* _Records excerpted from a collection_
/-- The fields of a walker instruction's word; none for a core instruction or an event. -/
def walkerFields : Instr → Option WFields
  | .walkerAdd d a b => some ⟨0x01, d.toNat, a.toNat, b.toNat, 0⟩
  | .walkerSub d a b => some ⟨0x02, d.toNat, a.toNat, b.toNat, 0⟩
  | .walkerAnd d a b => some ⟨0x03, d.toNat, a.toNat, b.toNat, 0⟩
  | .walkerOr d a b => some ⟨0x04, d.toNat, a.toNat, b.toNat, 0⟩
  | .walkerXor d a b => some ⟨0x05, d.toNat, a.toNat, b.toNat, 0⟩
  | .walkerSll d a b => some ⟨0x06, d.toNat, a.toNat, b.toNat, 0⟩
  | .walkerSrl d a b => some ⟨0x07, d.toNat, a.toNat, b.toNat, 0⟩
  | .walkerSra d a b => some ⟨0x08, d.toNat, a.toNat, b.toNat, 0⟩
  | .walkerMul d a b => some ⟨0x09, d.toNat, a.toNat, b.toNat, 0⟩
  | .walkerAddi d a i => some ⟨0x10, d.toNat, a.toNat, 0, i.toNat⟩
  | .walkerAndi d a i => some ⟨0x11, d.toNat, a.toNat, 0, i.toNat⟩
  | .walkerOri d a i => some ⟨0x12, d.toNat, a.toNat, 0, i.toNat⟩
  | .walkerXori d a i => some ⟨0x13, d.toNat, a.toNat, 0, i.toNat⟩
  | .walkerSlli d a n => some ⟨0x14, d.toNat, a.toNat, 0, n.toNat⟩
  | .walkerSrli d a n => some ⟨0x15, d.toNat, a.toNat, 0, n.toNat⟩
  | .walkerSrai d a n => some ⟨0x16, d.toNat, a.toNat, 0, n.toNat⟩
  | .walkerCat d a u => some ⟨0x17, d.toNat, a.toNat, 0, u.toNat⟩
  | .walkerBeq a b i => some ⟨0x20, 0, a.toNat, b.toNat, i.toNat⟩
  | .walkerBne a b i => some ⟨0x21, 0, a.toNat, b.toNat, i.toNat⟩
  | .walkerBlt a b i => some ⟨0x22, 0, a.toNat, b.toNat, i.toNat⟩
  | .walkerBge a b i => some ⟨0x23, 0, a.toNat, b.toNat, i.toNat⟩
  | .walkerBltu a b i => some ⟨0x24, 0, a.toNat, b.toNat, i.toNat⟩
  | .walkerBgeu a b i => some ⟨0x25, 0, a.toNat, b.toNat, i.toNat⟩
  | .walkerJmp a i => some ⟨0x26, 0, a.toNat, 0, i.toNat⟩
  | .walkerLdpD d a i => some ⟨0x30, d.toNat, a.toNat, 0, i.toNat⟩
  | .walkerLdpW d a i => some ⟨0x31, d.toNat, a.toNat, 0, i.toNat⟩
  | .walkerLdvD d a i => some ⟨0x32, d.toNat, a.toNat, 0, i.toNat⟩
  | .walkerLdvW d a i => some ⟨0x33, d.toNat, a.toNat, 0, i.toNat⟩
  | .walkerHash d a b => some ⟨0x38, d.toNat, a.toNat, b.toNat, 0⟩
  | .walkerTick d => some ⟨0x39, d.toNat, 0, 0, 0⟩
  | .walkerDone d a => some ⟨0x3A, d.toNat, a.toNat, 0, 0⟩
  | .walkerFault c => some ⟨0x3B, 0, 0, 0, c.toNat⟩
  | _ => none

/-- The encoder: the words of an instruction, low word first (R5); none for an event, which has no encoding. -/
def encode (i : Instr) : List Word :=
  match coreForm i, walkerFields i with
  | some m, _ => [(encodeCore m).extractLsb' 0 32, (encodeCore m).extractLsb' 32 32, (encodeCore m).extractLsb' 64 32]
  | none, some f => [BitVec.ofNat 32 f.toNat]
  | none, none => []

/-- A core word from its three 32-bit words, low word first. -/
def coreWord (w0 w1 w2 : Word) : BitVec 96 := w2 ++ w1 ++ w0
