/-- Step 1: teams, their commands, quadrants and loops stop; no completion counter advances, and a waiter on its way is armed no more. -/
def stopPart (s : State) (part : Nat) : State :=
  let ts := (s.teams.filter (fun e => decide (e.2.at_.part = part))).map Prod.fst
  { s with
    teams := s.teams.filter (fun e => decide (e.2.at_.part ≠ part))
    unpubSys := s.unpubSys.filter (fun u => !ts.contains u.team)
    cores := s.cores.map (fun (e : Nat × Core) =>
      if e.2.owner = some part then
        (e.1, { e.2 with
          out := e.2.out.filter (fun r => !r.kind.arms)
          cmds := [], quad := {}, anchor := none, desc := [], cover := []
          hnd := e.2.hnd.map (fun h => (h.1, { h.2 with st := .free })) })
      else e) }

/-- The endpoints that a partition has connections to: those of its windows and those that have sent to it. -/
def connPeers (s : State) (part : Nat) : List Endpoint := (s.links.conns.filter (fun c => decide (c.1 = part))).map Prod.snd

/-- The regions of a partition whose windows satisfy `p`. -/
def regionsOf (s : State) (part : Nat) (p : Window → Bool) : List Nat :=
  (s.links.windows.filter (fun w => w.2.valid && p w.2 && decide (Tbl.find s.links.winPart w.1 = some part))).map Prod.fst

/-- Regions whose connections are lost (R368). -/
def State.loseRegions (s : State) (rs : List Nat) : State :=
  { s with links := { s.links with lost := s.links.lost ++ rs.filter (fun r => !s.links.lost.contains r) } }

/-- Step 5: every connection is torn down, and each peer is told; each request outstanding on one is refused, with its notice, the line of a record that a
submission waits for too (R367, R368). -/
def tearLinks (s : State) (part : Nat) : State :=
  let s := (connPeers (refuseInbound s part) part).foldl (fun s d => s.report (.connReset d part)) s
  let s := (s.links.reqs.filter (fun e => decide (e.2.part = part))).foldl (fun s e =>
    notice s part 4 (some (BitVec.ofNat 64 e.2.region)) none (some (tagOf part (s.part part).hostCtx))) (s.loseRegions (regionsOf s part (fun _ => true)))
  { s with
    subs := s.subs.map (fun e => match e.2.lread with
      | some r => if e.2.part = part then (e.1, { e.2 with lread := none, lvals := e.2.lvals ++ [(r.2, none)] }) else e
      | none => e)
    links := { s.links with
      conns := s.links.conns.filter (fun c => decide (c.1 ≠ part))
      reqs := s.links.reqs.filter (fun e => decide (e.2.part ≠ part)) } }

/-- A core's requests through a window have no answer once its connections are gone (R368): those of a core's lanes are dropped. -/
def dropLinkReqs (s : State) (part : Nat) : State :=
  { s with cores := s.cores.map (fun (e : Nat × Core) =>
      if e.2.owner = some part then (e.1, { e.2 with out := e.2.out.filter (fun r => !r.link) }) else e) }

/-- Steps 1 to 7. -/
def resetPart (s : State) (part : Nat) : State :=
  let s := dropPartWaiters (dropActions (stopPart (answerReset s part) part) part) part
  let s := dropLinkReqs (tearLinks (s.modPart part (fun p => { p with files := [] })) part) part
  let s := ((s.part part).ctxs.map Prod.fst).foldl (fun s c => dropContext s part c true) s
  let s := ((s.part part).queues.map Prod.fst).foldl (fun s q => modLq (disableQueue s part q) part q (fun k => { k with active := none })) s
  let s := dropPages s (fun o => decide (o / 64 = part)) true
  ({ s with
      grids := s.grids.filter (fun g => decide (g.2.part ≠ part)) } : State).report (.resetDone part)

/-- VF_RESET. -/
def execVfReset (part : Nat) (s : State) : Host.Outcome State Fault Refusal :=
  .next (if (s.part part).live then resetPart s part else s)
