-- ==== Sys2Proof/Certificates/Slice0/Obligations.lean ====
section
/-! DEFINITION. The statements for the provers. -/

open Sys2Proof Sys2Proof.Machine Sys2Proof.Safety

-- decoding and stepping

/-- A step runs the decoded instruction (R28, R51): where a lane set is chosen, its team stands and is not halted, its PC's page is translated by
an entry that permits its fetch, and the twelve bytes that the fetch is served decode for the team's registers, the step is that instruction's meaning
with the lane set taken from the queue and current; afterwards nothing executes. Where the bytes do not decode, every lane of the set that can trap takes the
fault of the word, with its TVAL (R47). A line is served by the core's instruction cache where that holds it as
memory has it, and is brought into the cache from its home where the cache does not hold it; out of such lines the bytes are those of memory.
The model's choice (log 78): a line comes whole, as its home has it at the fetch; what a copy that memory has passed serves is not stated. -/
def Obligations.StepRunsDecoded : Prop :=
  (∀ (s : State) (i : Iss) (is : List Iss) (l : Nat) (ls : List Nat) (x : Xlat) (u v : State) (k k' : ILine),
    let pc := i.pc.toNat
    let s0 := { s with m := { s.m with issueQ := is, cur := .lanes i } }
    let hits := fun (s : State) (va : Nat) => (s.thread i.team l).run.xres = [] ∧
      hitOf (s.core (s.team i.team).at_.core).atc (s.team i.team).at_.part (s.team i.team).tag va (accessKey s (.thread i.team l)) = some x
    s.m.issueQ = i :: is → i.lanes = l :: ls → (Tbl.find s.teams i.team).isSome = true → (s.team i.team).halted = false →
    (s.team i.team).ended = false → pc % 4096 ≤ 4084 → hits s0 pc → hits u (pc + 11) →
    fetchPage s0 i.core x (x.pa pc) pc = .ok u k →
    (if x.pa (pc + 11) / 256 = x.pa pc / 256 then v = u ∧ k' = k else fetchPage u i.core x (x.pa (pc + 11)) pc = .ok v k') →
    noSuch (x.pa pc) = false → noSuch (x.pa (pc + 11)) = false →
    let word := decodeCore (s.team i.team).hdr.regs (BitVec.ofNat 96 (leNat (wordBytes pc k k')))
    (∀ ins, word = .ok ins → step s = rest (exec ins v)) ∧
    (∀ f, word = .error f → i.lanes.Nodup → (∀ j ∈ i.lanes, CanTrap s i.team j) →
      ∃ t, step s = .next t ∧ t.mem = s.mem ∧ ∀ j ∈ i.lanes,
        (t.thread i.team j).t = trapped (s.thread i.team j) (Machine.WordFault.flt f).code (Machine.WordFault.flt f).tval (pcLabel s i.team j)
          (s.thread i.team j).r.pc ∧
        (t.thread i.team j).r = { (s.thread i.team j).r with pc := tvecFor s i.team j &&& ~~~(3 : PC) })) ∧
  (∀ (s : State) (core : Nat) (x : Xlat) (pa pc : Nat),
    permsIn permExec (attrPerm x.attr) = true → attrCnt x.attr = false → attrSealed x.attr = false → isLink pa = false →
    (s.line (pa / 256)).pois = 0 →
    (Tbl.find (s.core core).icache (pa / 256) = some (homeLine s (pa / 256)) → fetchPage s core x pa pc = .ok s (homeLine s (pa / 256))) ∧
    (Tbl.find (s.core core).icache (pa / 256) = none → closed s (.mem (pa / 256)) = false → noSuch pa = false →
      ∃ u, fetchPage s core x pa pc = .ok u (homeLine s (pa / 256)) ∧ u.mem = s.mem ∧ u.teams = s.teams ∧
        Tbl.find (u.core core).icache (pa / 256) = some (homeLine s (pa / 256)))) ∧
  (∀ (s : State) (pa pc : Nat), pa % 256 = pc % 256 →
    wordBytes pc (homeLine s (pa / 256)) (homeLine s (pa / 256 + 1)) = Mem.readN s.mem pa 12)

/-- A step runs a walker processor's instruction (R264, R267): where no lane set is chosen and the next turn is a processor whose walk stands and
waits for nothing, the step is the meaning of the word at its PC, and of `fault 0x7FF` where the word is no instruction.
A step performs an event (log 1): where no lane set is chosen, the next turn is an event and the module has power, the step is the event's
meaning once the turn's time has passed, as far as neither a core's cycle nor the cycle in which a walker's next instruction issues is passed over. That
time stops there is the model's reading of R21 (logs 1 and 83). -/
def Obligations.StepTakesTurns : Prop :=
  (∀ (s : State) (cell proc : Nat) (ts : List Turn) (w : BitVec 32),
      s.m.issueQ = [] → s.m.turns = ⟨0, .walker cell proc⟩ :: ts → s.boot.powered = true →
      walkerFetch (passTime { s with m := { s.m with turns := ts } } 0) cell proc = some w →
      step s = rest (exec ((decodeWalker w).getD (.walkerFault 0x7FF))
        ((passTime { s with m := { s.m with turns := ts } } 0).setCur (.walker cell proc)))) ∧
  (∀ (s : State) (dt : Nat) (e : Instr) (ts : List Turn),
      s.m.issueQ = [] → s.m.turns = ⟨dt, .event e⟩ :: ts → s.boot.powered = true → isEvent e = true →
      let u := { s with m := { s.m with turns := ts } }
      step s = rest (exec e (passTime u (timeTo u dt))))
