-- modTeam

@[simp] theorem State.modTeam_m (s : State) (t : Nat) (f : Team → Team) : (s.modTeam t f).m = s.m := by unfold State.modTeam; split <;> rfl
@[simp] theorem State.modTeam_ps (s : State) (t : Nat) (f : Team → Team) : (s.modTeam t f).ps = s.ps := by unfold State.modTeam; split <;> rfl
@[simp] theorem State.modTeam_boot (s : State) (t : Nat) (f : Team → Team) : (s.modTeam t f).boot = s.boot := by unfold State.modTeam; split <;> rfl
@[simp] theorem State.modTeam_mem (s : State) (t : Nat) (f : Team → Team) : (s.modTeam t f).mem = s.mem := by unfold State.modTeam; split <;> rfl
@[simp] theorem State.modTeam_lines (s : State) (t : Nat) (f : Team → Team) : (s.modTeam t f).lines = s.lines := by unfold State.modTeam; split <;> rfl
@[simp] theorem State.modTeam_stored (s : State) (t : Nat) (f : Team → Team) : (s.modTeam t f).stored = s.stored := by unfold State.modTeam; split <;> rfl
@[simp] theorem State.modTeam_slices (s : State) (t : Nat) (f : Team → Team) : (s.modTeam t f).slices = s.slices := by unfold State.modTeam; split <;> rfl
@[simp] theorem State.modTeam_cells (s : State) (t : Nat) (f : Team → Team) : (s.modTeam t f).cells = s.cells := by unfold State.modTeam; split <;> rfl
@[simp] theorem State.modTeam_cores (s : State) (t : Nat) (f : Team → Team) : (s.modTeam t f).cores = s.cores := by unfold State.modTeam; split <;> rfl
@[simp] theorem State.modTeam_parts (s : State) (t : Nat) (f : Team → Team) : (s.modTeam t f).parts = s.parts := by unfold State.modTeam; split <;> rfl
@[simp] theorem State.modTeam_slots (s : State) (t : Nat) (f : Team → Team) : (s.modTeam t f).slots = s.slots := by unfold State.modTeam; split <;> rfl
@[simp] theorem State.modTeam_grids (s : State) (t : Nat) (f : Team → Team) : (s.modTeam t f).grids = s.grids := by unfold State.modTeam; split <;> rfl
@[simp] theorem State.modTeam_waiters (s : State) (t : Nat) (f : Team → Team) : (s.modTeam t f).waiters = s.waiters := by unfold State.modTeam; split <;> rfl
@[simp] theorem State.modTeam_adds (s : State) (t : Nat) (f : Team → Team) : (s.modTeam t f).adds = s.adds := by unfold State.modTeam; split <;> rfl
@[simp] theorem State.modTeam_subs (s : State) (t : Nat) (f : Team → Team) : (s.modTeam t f).subs = s.subs := by unfold State.modTeam; split <;> rfl
@[simp] theorem State.modTeam_links (s : State) (t : Nat) (f : Team → Team) : (s.modTeam t f).links = s.links := by unfold State.modTeam; split <;> rfl
@[simp] theorem State.modTeam_unpubSys (s : State) (t : Nat) (f : Team → Team) : (s.modTeam t f).unpubSys = s.unpubSys := by unfold State.modTeam; split <;> rfl
@[simp] theorem State.modTeam_reports (s : State) (t : Nat) (f : Team → Team) : (s.modTeam t f).reports = s.reports := by unfold State.modTeam; split <;> rfl

-- modPart

@[simp] theorem State.modPart_m (s : State) (p : Nat) (f : PartSt → PartSt) : (s.modPart p f).m = s.m := rfl
@[simp] theorem State.modPart_ps (s : State) (p : Nat) (f : PartSt → PartSt) : (s.modPart p f).ps = s.ps := rfl
@[simp] theorem State.modPart_boot (s : State) (p : Nat) (f : PartSt → PartSt) : (s.modPart p f).boot = s.boot := rfl
@[simp] theorem State.modPart_mem (s : State) (p : Nat) (f : PartSt → PartSt) : (s.modPart p f).mem = s.mem := rfl
@[simp] theorem State.modPart_lines (s : State) (p : Nat) (f : PartSt → PartSt) : (s.modPart p f).lines = s.lines := rfl
@[simp] theorem State.modPart_stored (s : State) (p : Nat) (f : PartSt → PartSt) : (s.modPart p f).stored = s.stored := rfl
@[simp] theorem State.modPart_slices (s : State) (p : Nat) (f : PartSt → PartSt) : (s.modPart p f).slices = s.slices := rfl
@[simp] theorem State.modPart_cells (s : State) (p : Nat) (f : PartSt → PartSt) : (s.modPart p f).cells = s.cells := rfl
@[simp] theorem State.modPart_cores (s : State) (p : Nat) (f : PartSt → PartSt) : (s.modPart p f).cores = s.cores := rfl
@[simp] theorem State.modPart_teams (s : State) (p : Nat) (f : PartSt → PartSt) : (s.modPart p f).teams = s.teams := rfl
@[simp] theorem State.modPart_slots (s : State) (p : Nat) (f : PartSt → PartSt) : (s.modPart p f).slots = s.slots := rfl
@[simp] theorem State.modPart_grids (s : State) (p : Nat) (f : PartSt → PartSt) : (s.modPart p f).grids = s.grids := rfl
@[simp] theorem State.modPart_waiters (s : State) (p : Nat) (f : PartSt → PartSt) : (s.modPart p f).waiters = s.waiters := rfl
@[simp] theorem State.modPart_adds (s : State) (p : Nat) (f : PartSt → PartSt) : (s.modPart p f).adds = s.adds := rfl
@[simp] theorem State.modPart_subs (s : State) (p : Nat) (f : PartSt → PartSt) : (s.modPart p f).subs = s.subs := rfl
@[simp] theorem State.modPart_links (s : State) (p : Nat) (f : PartSt → PartSt) : (s.modPart p f).links = s.links := rfl
@[simp] theorem State.modPart_unpubSys (s : State) (p : Nat) (f : PartSt → PartSt) : (s.modPart p f).unpubSys = s.unpubSys := rfl
@[simp] theorem State.modPart_reports (s : State) (p : Nat) (f : PartSt → PartSt) : (s.modPart p f).reports = s.reports := rfl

* _What is being asked_
Beginning with the line above that contains "an entry that", copy each line exactly up to and including the line that contains "t.mem = s.mem", and go no further.

* _Exercise answer_
an entry that permits its fetch, and the twelve bytes that the fetch is served decode for the team's registers, the step is that instruction's meaning
with the lane set taken from the queue and current; afterwards nothing executes. Where the bytes do not decode, every lane of the set that can trap takes the
fault of the word, with its TVAL (R47). A line is served by the core's instruction cache where that holds it as
memory has it, and is brought into the cache from its home where the cache does not hold it; out of such lines the bytes are those of memory.
The model's choice (log 78): a line comes whole, as its home has it at the fetch; what a copy that memory has passed serves is not stated. -/
def Obligations.StepRunsDecoded : Prop :=
  (∀ (s : State) (i : Iss) (is : List Iss) (l : Nat) (ls : List Nat) (x : Xlat) (u v : State) (k k' : ILine),
    let pc := i.pc.toNat
    let s0 := { s with m := { s.m with issueQ := is, cur := .lanes i } }
    let hits := fun (s : State) (va : Nat) => (s.thread i.team l).run.xres = [] ∧
      hitOf (s.core (s.team i.team).at_.core).atc (s.team i.team).at_.part (s.team i.team).tag va (accessKey s (.thread i.team l)) = some x
    s.m.issueQ = i :: is → i.lanes = l :: ls → (Tbl.find s.teams i.team).isSome = true → (s.team i.team).halted = false →
    (s.team i.team).ended = false → pc % 4096 ≤ 4084 → hits s0 pc → hits u (pc + 11) →
    fetchPage s0 i.core x (x.pa pc) pc = .ok u k →
    (if x.pa (pc + 11) / 256 = x.pa pc / 256 then v = u ∧ k' = k else fetchPage u i.core x (x.pa (pc + 11)) pc = .ok v k') →
    noSuch (x.pa pc) = false → noSuch (x.pa (pc + 11)) = false →
    let word := decodeCore (s.team i.team).hdr.regs (BitVec.ofNat 96 (leNat (wordBytes pc k k')))
    (∀ ins, word = .ok ins → step s = rest (exec ins v)) ∧
    (∀ f, word = .error f → i.lanes.Nodup → (∀ j ∈ i.lanes, CanTrap s i.team j) →
      ∃ t, step s = .next t ∧ t.mem = s.mem ∧ ∀ j ∈ i.lanes,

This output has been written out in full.